I've done my due diligence. I've found a great property. It cash flows quite well for the area. It's currently completely rented at 1500/1500/950. I'm pre-approved for the full amount, and mortgage + PMI + prop insurance = ~2000$.
However, I now understand the inaction or paralysis that I hear thrown around this site and on the podcasts. The concept of being on the hook for 2000$ a month if I cant get it filled is quite daunting to me.
I know this place makes sense, and I know that 2/3 filled it pays for itself, but just that concept of pulling the trigger and making an offer is really hitting me.
Any advice how to get over this hurdle? Or am I looking at this the wrong way and I should pull back to a lower payment number?
(I'm really hoping that someday, this is one of those times I think back and kind of laugh about)
@Ben Hudnall share more of the deal details and the numbers and have the community chime in. If they feel that it is a deal, you should have more confidence to jump in. Education is the solution to many risk issues.
Once you have pushed your comfort zone, the comfort zone moves to the next level. By keeping to move your comfort zone along the path is how you grow. Stop with inaction and of course you don't grow. The other option is to partner with someone and share the risk and reward with someone else.
Let us know the numbers and you may get the assurance your require or find out you are correct in your concerns.
There are a ton of expenses on a property beyond mortgage and insurance so without the numbers it is hard to assess.
@Jeff Greenberg @Thomas S.
Well, unfortunately I learned another lesson today - the property accepted a different offer.
Anyways, for the sake of understanding if I made a big mistake in my inaction, here are the numbers and caveats:
Current Rents: 1500,1450,925
Water/Sewer = 175/mo
Garbage = 45/mo
Vacancy (5%) = 192.25/mo
repairs (8%) = 307.92/mo
Mortgage Payment + PMI = 1693/mo
Insurance = 1700/yr
Prop Mgmt (10%) = 384.9/mo
This leaves me with a monthly Income of 3849
Expenses of 3324.05 a month
for a cash flow of: 524.95 a month. (self management would give me a 909.84CF)
Total aquisition costs are ~14,000$ for a COCR o f 45%
Cap rate of 8.9
Now caveats and reasons I have been apprehensive: it needs a new roof in the next 5 or so years, One of the hot water heaters is extremely old and will have to go soon, and one of the boilers is from 1995 (ready to go).

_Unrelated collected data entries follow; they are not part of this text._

@[simp] theorem State.pictureWritten_keeps (s : State) (a : Addr) (l : Lanes) (w : Word) (d : GuardDecision) :
    (s.pictureWritten a l w d).pending = s.pending ∧ (s.pictureWritten a l w d).dram = s.dram ∧
    (s.pictureWritten a l w d).dramEpoch = s.dramEpoch ∧ (s.pictureWritten a l w d).straps = s.straps ∧
    (s.pictureWritten a l w d).por = s.por ∧ (s.pictureWritten a l w d).sysclr = s.sysclr ∧
    (s.pictureWritten a l w d).standing = s.standing ∧ (s.pictureWritten a l w d).passage = s.passage ∧
    (s.pictureWritten a l w d).render = s.render ∧ (s.pictureWritten a l w d).queue = s.queue ∧
    (s.pictureWritten a l w d).address = s.address ∧ (s.pictureWritten a l w d).glass = s.glass ∧
    (s.pictureWritten a l w d).seq = s.seq ∧ (s.pictureWritten a l w d).copy = s.copy ∧
    (s.pictureWritten a l w d).control = s.control ∧ (s.pictureWritten a l w d).port.current = s.port.current ∧
    (s.pictureWritten a l w d).port.refreshWaiting = s.port.refreshWaiting ∧
    (s.pictureWritten a l w d).port.passWaiting = s.port.passWaiting ∧
    (s.pictureWritten a l w d).port.renderWaiting = s.port.renderWaiting ∧
    (s.pictureWritten a l w d).port.copyWaiting = s.port.copyWaiting ∧
    (s.pictureWritten a l w d).port.pendingRefresh = s.port.pendingRefresh ∧
    (s.pictureWritten a l w d).port.refreshTimer = s.port.refreshTimer ∧
    (s.pictureWritten a l w d).port.refreshRow = s.port.refreshRow ∧
    (s.pictureWritten a l w d).port.deciding = s.port.deciding ∧ (s.pictureWritten a l w d).port.ties = s.port.ties ∧
    (s.pictureWritten a l w d).report.quietArmed = s.report.quietArmed ∧
    (s.pictureWritten a l w d).report.writeCount = s.report.writeCount := by
  unfold State.pictureWritten
  try dsimp only
  (repeat' split) <;> simp

@[simp] theorem State.landed_keeps (s : State) (a : Addr) (l : Lanes) (w : Word) (d : GuardDecision) :
    (s.landed a l w d).pending = s.pending ∧ (s.landed a l w d).dramEpoch = s.dramEpoch ∧
    (s.landed a l w d).straps = s.straps ∧ (s.landed a l w d).por = s.por ∧ (s.landed a l w d).sysclr = s.sysclr ∧
    (s.landed a l w d).standing = s.standing ∧ (s.landed a l w d).passage = s.passage ∧
    (s.landed a l w d).render = s.render ∧ (s.landed a l w d).queue = s.queue ∧
    (s.landed a l w d).address = s.address ∧ (s.landed a l w d).glass = s.glass ∧ (s.landed a l w d).seq = s.seq ∧
    (s.landed a l w d).copy = s.copy ∧ (s.landed a l w d).port.current = s.port.current ∧
    (s.landed a l w d).port.refreshWaiting = s.port.refreshWaiting ∧
    (s.landed a l w d).port.passWaiting = s.port.passWaiting ∧
    (s.landed a l w d).port.renderWaiting = s.port.renderWaiting ∧
    (s.landed a l w d).port.copyWaiting = s.port.copyWaiting ∧
    (s.landed a l w d).port.pendingRefresh = s.port.pendingRefresh ∧
    (s.landed a l w d).port.refreshTimer = s.port.refreshTimer ∧
    (s.landed a l w d).port.refreshRow = s.port.refreshRow ∧
    (s.landed a l w d).port.deciding = s.port.deciding ∧ (s.landed a l w d).port.ties = s.port.ties ∧
    (s.landed a l w d).control.params = s.control.params ∧
    (s.landed a l w d).control.tables = s.control.tables ∧
    (s.landed a l w d).control.copyWords = s.control.copyWords ∧
    (s.landed a l w d).control.argument = s.control.argument ∧
    (s.landed a l w d).control.checked = s.control.checked ∧
    (s.landed a l w d).control.clampSet = s.control.clampSet ∧
    (s.landed a l w d).control.lastCode = s.control.lastCode ∧
    (s.landed a l w d).control.lastOutcome = s.control.lastOutcome ∧
    (s.landed a l w d).report.quietArmed = s.report.quietArmed ∧
    (s.landed a l w d).report.writeCount = s.report.writeCount := by
  unfold State.landed
  try dsimp only
  (repeat' split) <;> simp

@[simp] theorem State.takeWrite_keeps (s : State) (a : Addr) (u b : Bool) (w : Word) :
    (s.takeWrite a u b w).pending = s.pending ∧ (s.takeWrite a u b w).dram = s.dram ∧
    (s.takeWrite a u b w).dramEpoch = s.dramEpoch ∧ (s.takeWrite a u b w).straps = s.straps ∧
    (s.takeWrite a u b w).por = s.por ∧ (s.takeWrite a u b w).sysclr = s.sysclr ∧
    (s.takeWrite a u b w).standing = s.standing ∧ (s.takeWrite a u b w).render = s.render ∧
    (s.takeWrite a u b w).queue = s.queue ∧ (s.takeWrite a u b w).stale = s.stale ∧
    (s.takeWrite a u b w).address = s.address ∧ (s.takeWrite a u b w).glass = s.glass ∧
    (s.takeWrite a u b w).seq = s.seq ∧ (s.takeWrite a u b w).copy = s.copy ∧
    (s.takeWrite a u b w).control = s.control ∧ (s.takeWrite a u b w).report = s.report ∧
    (s.takeWrite a u b w).passage.guardedWrites = s.passage.guardedWrites ∧
    (s.takeWrite a u b w).passage.busData = s.passage.busData ∧
    (s.takeWrite a u b w).port.current = s.port.current ∧
    (s.takeWrite a u b w).port.refreshWaiting = s.port.refreshWaiting ∧
    (s.takeWrite a u b w).port.reportWaiting = s.port.reportWaiting ∧
    (s.takeWrite a u b w).port.renderWaiting = s.port.renderWaiting ∧
    (s.takeWrite a u b w).port.copyWaiting = s.port.copyWaiting ∧
    (s.takeWrite a u b w).port.pendingRefresh = s.port.pendingRefresh ∧
    (s.takeWrite a u b w).port.refreshTimer = s.port.refreshTimer ∧
    (s.takeWrite a u b w).port.refreshRow = s.port.refreshRow ∧
    (s.takeWrite a u b w).port.deciding = s.port.deciding ∧ (s.takeWrite a u b w).port.ties = s.port.ties := by
  unfold State.takeWrite
  try dsimp only
  (repeat' split) <;> simp
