theorem any_isAt_iff {q : List CellOrder} {column line : Nat} :
    q.any (fun o => o.isAt column line) = true ↔ (column, line) ∈ q.map CellOrder.cell := by
  simp only [List.any_eq_true, CellOrder.isAt_iff_cell, List.mem_map]

theorem changeArrival_of_waiting {q : List CellOrder} {column line : Nat} (bit : Bool)
    (h : (column, line) ∈ q.map CellOrder.cell) :
    changeArrival q column line bit = q.eraseP fun o => o.isAt column line :=
  if_pos (any_isAt_iff.2 h)

theorem changeArrival_of_not_waiting {q : List CellOrder} {column line : Nat} (bit : Bool)
    (h : (column, line) ∉ q.map CellOrder.cell) :
    changeArrival q column line bit = q ++ [⟨column, line, kindOf bit⟩] :=
  if_neg fun hw => h (any_isAt_iff.1 hw)

/-- Of a queue without two orders for one cell, the removal of the first order for a cell removes every such order. -/
theorem DistinctCells.eraseP_isAt {q : List CellOrder} (hq : DistinctCells q) (column line : Nat) :
    q.eraseP (fun o => o.isAt column line) = q.filter fun o => !o.isAt column line := by
  induction q with
  | nil => rfl
  | cons o q ih =>
    obtain ⟨hfresh, hq⟩ := List.nodup_cons.1 hq
    by_cases ho : o.isAt column line = true
    · have hrest : ∀ x ∈ q, (!x.isAt column line) = true := by
        intro x hx
        rw [Bool.not_eq_true', ← Bool.not_eq_true]
        intro hxc
        rw [CellOrder.isAt_iff_cell] at ho hxc
        exact hfresh (List.mem_map.2 ⟨x, hx, hxc.trans ho.symm⟩)
      rw [List.eraseP_cons_of_pos (p := fun x : CellOrder => x.isAt column line) ho, List.filter_cons_of_neg (by simp [ho]), List.filter_eq_self.2 hrest]
    · rw [List.eraseP_cons_of_neg (p := fun x : CellOrder => x.isAt column line) ho, List.filter_cons_of_pos (by simpa using ho), ih hq]

/-- Settles O31: a waiting order is found and removed, otherwise the tail grows. -/
theorem aChangeArrivalCoalescesOrJoins : Obligations.AChangeArrivalCoalescesOrJoins := by
  intro q column line bit hq
  refine ⟨fun ⟨o, ho, hc⟩ => ?_, fun hn => ?_⟩
  · rw [changeArrival_of_waiting bit (List.mem_map.2 ⟨o, ho, Prod.ext hc.1 hc.2⟩), DistinctCells.eraseP_isAt hq]
    rfl
  · refine changeArrival_of_not_waiting bit fun hm => ?_
    obtain ⟨o, ho, hc⟩ := List.mem_map.1 hm
    exact hn o ho ⟨congrArg Prod.fst hc, congrArg Prod.snd hc⟩

theorem length_changeArrival_le (q : List CellOrder) (column line : Nat) (bit : Bool) :
    (changeArrival q column line bit).length ≤ q.length + 1 := by
  unfold changeArrival
  split
  · exact (List.length_eraseP_le).trans (Nat.le_succ _)
  · simp

theorem mem_changeArrival {q : List CellOrder} {column line : Nat} {bit : Bool} {o : CellOrder}
    (h : o ∈ changeArrival q column line bit) : o ∈ q ∨ o = ⟨column, line, kindOf bit⟩ := by
  unfold changeArrival at h
  split at h
  · exact .inl (List.mem_of_mem_eraseP h)
  · simpa using h

theorem DistinctCells.changeArrival {q : List CellOrder} (hq : DistinctCells q) (column line : Nat) (bit : Bool) :
    DistinctCells (changeArrival q column line bit) := by
  by_cases h : (column, line) ∈ q.map CellOrder.cell
  · rw [changeArrival_of_waiting bit h]
    exact hq.sublist (List.eraseP_sublist.map _)
  · rw [changeArrival_of_not_waiting bit h, DistinctCells, List.map_append]
    refine List.nodup_append.2 ⟨hq, List.nodup_singleton _, fun x hx y hy e => h ?_⟩
    have hy : y = (column, line) := List.mem_singleton.1 hy
    rwa [← hy, ← e]

/-! ### The bits of a cell word (R3, R5) -/

theorem withCellBit_eq (w : Word) (cx : Nat) (bit : Bool) : withCellBit w cx bit =
    if bit then w ||| BitVec.twoPow 16 (cellBit cx) else w &&& ~~~(BitVec.twoPow 16 (cellBit cx)) := by
  rw [BitVec.twoPow]; rfl

theorem cellBitOf_withCellBit (w : Word) (cx cy : Nat) (bit : Bool) :
    cellBitOf (withCellBit w cx bit) cy = if cy % 16 = cx % 16 then bit else cellBitOf w cy := by
  have hlt : cellBit cy < 16 := by unfold cellBit; omega
  have hplace : cellBit cy = cellBit cx ↔ cy % 16 = cx % 16 := by unfold cellBit; omega
  rw [withCellBit_eq]
  unfold cellBitOf
  cases bit <;> by_cases h : cy % 16 = cx % 16 <;> simp [BitVec.getElem_twoPow, hlt, hplace, h]

/-- R43 step 3, bit by bit: an evaluated cell's bit is its target, the others stand. -/
theorem cellBitOf_compareTargets {line : Nat} {targets : List (Nat × Bool)} {q : List CellOrder} {w : Word}
    (hd : (targets.map fun x => x.1 % 16).Nodup) :
    (∀ x ∈ targets, cellBitOf (compareTargets line targets q w).2 x.1 = x.2) ∧
      ∀ cx, (∀ x ∈ targets, x.1 % 16 ≠ cx % 16) →
        cellBitOf (compareTargets line targets q w).2 cx = cellBitOf w cx := by
  induction targets generalizing q w with
  | nil => exact ⟨fun x hx => absurd hx List.not_mem_nil, fun _ _ => rfl⟩
  | cons x rest ih =>
    obtain ⟨cx, b⟩ := x
    obtain ⟨hfresh, hd⟩ := List.nodup_cons.1 hd
    have hother : ∀ y ∈ rest, y.1 % 16 ≠ cx % 16 := fun y hy e => hfresh (List.mem_map.2 ⟨y, hy, e⟩)
    rw [compareTargets]
    split
    · rename_i heq
      refine ⟨fun y hy => ?_, fun cy hy => (ih hd).2 cy fun z hz => hy z (List.mem_cons_of_mem _ hz)⟩
      rcases List.mem_cons.1 hy with rfl | hy
      · exact ((ih hd).2 cx hother).trans heq
      · exact (ih hd).1 y hy
    · refine ⟨fun y hy => ?_, fun cy hy => ?_⟩
      · rcases List.mem_cons.1 hy with rfl | hy
        · rw [(ih hd).2 cx hother, cellBitOf_withCellBit, if_pos rfl]
        · exact (ih hd).1 y hy
      · rw [(ih hd).2 cy fun z hz => hy z (List.mem_cons_of_mem _ hz), cellBitOf_withCellBit,
          if_neg fun e => hy (cx, b) List.mem_cons_self e.symm]

/-- R43 step 3, the queue: one change arrival for each cell whose bit in the word read is not its target. -/
theorem compareTargets_queue {line : Nat} {targets : List (Nat × Bool)} {q : List CellOrder} {w : Word}
    (hd : (targets.map fun x => x.1 % 16).Nodup) : (compareTargets line targets q w).1 =
      (targets.filter fun x => cellBitOf w x.1 != x.2).foldl (fun q x => changeArrival q x.1 line x.2) q := by
  induction targets generalizing q w with
  | nil => rfl
  | cons x rest ih =>
    obtain ⟨cx, b⟩ := x
    obtain ⟨hfresh, hd⟩ := List.nodup_cons.1 hd
    rw [compareTargets]
    split
    · rename_i heq
      rw [ih hd, List.filter_cons_of_neg (by simp [heq])]
    · rename_i hne
      rw [ih hd, List.filter_cons_of_pos (by simpa using hne), List.foldl_cons]
      refine congrArg _ (List.filter_congr fun y hy => ?_)
      rw [cellBitOf_withCellBit, if_neg fun e => hfresh (List.mem_map.2 ⟨y, hy, e⟩)]

/-- Settles O30, by induction on the targets: no later target touches the place of an earlier one. -/
theorem theComparisonSetsEvaluatedBits : Obligations.TheComparisonSetsEvaluatedBits := fun _ _ _ _ hd =>
  ⟨(cellBitOf_compareTargets hd).1, (cellBitOf_compareTargets hd).2, compareTargets_queue hd⟩

/-! ### The queue after a comparison -/

/-- What every change arrival of the evaluated cells keeps of the queue, a comparison keeps. -/
theorem compareTargets_keeps {P : List CellOrder → Prop} {line : Nat} {targets : List (Nat × Bool)}
    (hP : ∀ x ∈ targets, ∀ q, P q → P (changeArrival q x.1 line x.2)) {q : List CellOrder} {w : Word} (hq : P q) :
    P (compareTargets line targets q w).1 := by
  induction targets generalizing q w with
  | nil => exact hq
  | cons x rest ih =>
    have hrest : ∀ y ∈ rest, _ := fun y hy => hP y (List.mem_cons_of_mem _ hy)
    rw [compareTargets]
    split
    · exact ih hrest hq
    · exact ih hrest (hP x List.mem_cons_self q hq)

Other than that there are some....dubious rehab decisions from the current owner - boarded up window sections, no dishwashers, etc. Lastly, that 1500/1425 rents are definitely priced with section 8 support involved. Market probably bears somewhere between 1350 and 1450.
simplest answer to your issue...
You can know every statistic, fancy book terminology, whatever CORC, CCO, OKREL, f, etc, means, but...that isn't worth anything if you arn't cashing checks every month from it.
@Chris Grenier Good advice. So from your stand point that 500$ I was salivating over would have been worth it.
Also, great to see someone originally from the area (Worcester) I grew up in Westborough
Remember what I posted about CapEx not being a % of gross rent? Not a Chance in France you will be spending only $307.92/mo in repairs/CapEx (8%) on a triplex over the long term ... Will probably be more like $307.93 (joking).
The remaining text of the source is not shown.